In summary, as the range of credit bond ETFs continues to expand, investors are afforded a wealth of options that can fulfill various investment preferences and requirementsBoth the benchmark government bond ETF and the credit bond ETF offer distinct advantages, allowing individual investors to tailor their portfolios according to their risk appetites, investment horizons, and market conditions.

IIINavigating a Low Interest Rate Era with Bond ETFs

In the past few years, there has been a noticeable surge in interest toward bond funds, bolstered by a growing recognition of index-based investing as a viable strategy in the bond market

Compared to actively managed bond funds, passive bond ETFs attract investors with their lower fee structures, greater transparency, and clearer risk-return characteristicsNot only do these products typically follow a rules-based investment strategy with less influence from fund managers, but they also significantly reduce management costs, appealing to cost-sensitive investors.

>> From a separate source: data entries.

-- ==== Sys2Proof/Machine/Coding.lean ====
section
/-! DEFINITION. The coding of the lanes: 66-bit blocks, scrambling and PAM4 symbols (R148 to R150), flit groups over lanes and quads and
their trailer (R151 to R153), the Reed-Solomon code and the CRC of a group (R154), and ordered sets (R158). -/

namespace Sys2Proof.Machine

/-! ### Symbols, scrambling and blocks (R148, R149) -/

/-- The PAM4 level of a pair of bits b1 b0, by Gray coding (R149). -/
def grayLevel (pair : Nat) : Nat := match pair with | 0 => 0 | 1 => 1 | 3 => 2 | _ => 3

/-- The pair of bits of a level. -/
def grayPair (level : Nat) : Nat := match level with | 0 => 0 | 1 => 1 | 2 => 3 | _ => 2

/-- The levels of `n` symbols, of bits taken from bit 0 on (R149). -/
def levelsOf : Nat → Nat → List Nat
  | 0, _ => []
  | n + 1, v => grayLevel (v % 4) :: levelsOf n (v / 4)

/-- The bits of symbols, the first symbol's lowest. -/
def bitsOf : List Nat → Nat
  | [] => 0
  | x :: l => grayPair x + 4 * bitsOf l

/-- A payload scrambled with x^58 + x^39 + 1 after 58 scrambled bits, the latest highest. A bit of it depends on scrambled bits of its own
from the 40th on, so it is worked in two parts (R149). -/
def scramble (prior payload : Nat) : Nat :=
  let low := Nat.xor (Nat.xor payload (prior / 2 ^ 19)) prior % 2 ^ 39
  let line := prior + low * 2 ^ 58
  low + Nat.xor (Nat.xor (payload / 2 ^ 39) (line / 2 ^ 58)) (line / 2 ^ 39) % 2 ^ 25 * 2 ^ 39

/-- A scrambled payload descrambled: each bit with those 39 and 58 places before it on the line (R149). -/
def descramble (prior word : Nat) : Nat :=
  let line := prior + word * 2 ^ 58
  Nat.xor (Nat.xor word (line / 2 ^ 19)) line % 2 ^ 64

/-- The 58 bits that come before the next payload. -/
def latest (prior word : Nat) : Nat := (prior + word * 2 ^ 58) / 2 ^ 64

/-- One lane's blocks: sync header and payload (R148). -/
abbrev Blocks := List (Nat × Nat)

/-- The levels that blocks are sent as: a header, then the scrambled payload, 33 symbols a block (R148, R149). -/
def sendBlocks : Nat → Blocks → List Nat
  | _, [] => []
  | prior, (sync, payload) :: l =>
    let w := scramble prior payload
    levelsOf 33 (sync + 4 * w) ++ sendBlocks (latest prior w) l

/-- The blocks that a lane's bits are, `n` of them. -/
def blocksOf66 : Nat → Nat → Nat → Blocks
  | 0, _, _ => []
  | n + 1, prior, v =>
    let w := v / 4 % 2 ^ 64
    (v % 4, descramble prior w) :: blocksOf66 n (latest prior w) (v / 2 ^ 66)

/-- The blocks that a lane receives (R148, R149). -/
def receiveBlocks (x : LaneBits) : Blocks := blocksOf66 (x.levels.length / 33) x.prior (bitsOf x.levels)

/-- A sync header is valid: a data block's or a control block's (R148). -/
def syncValid (h : Nat) : Bool := h == 1 || h == 2

/-- A lane's block lock after more sync headers: gained with 64 valid ones in a row, lost with 16 invalid among 64 (R150). -/
def trackHead (lane : Nat) (l : LanePort) (h : Nat) : LanePort :=
  let ok := syncValid h
  let seen := (ok :: fmGet l.heads lane []).take 64
  let run := if ok then fmGet l.run lane 0 + 1 else 0
  let lock := if run ≥ 64 then withMember l.lock lane
    else if (seen.filter (fun b => !b)).length ≥ 16 then without l.lock lane else l.lock
  { l with heads := fmSet l.heads lane seen, run := fmSet l.run lane run, lock := lock }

As we look towards the future, with expected growth in bond ETF markets—projected to rise considerably by the end of 2024—investors might find strategic opportunities in both government and corporate bondsThe anticipated continuation of the current monetary policy stance suggests low interest rates may maintain this market's allureHowever, investors should remain vigilant and responsive to market fluctuations, particularly in light of potential changes in government policy and the global economic landscape.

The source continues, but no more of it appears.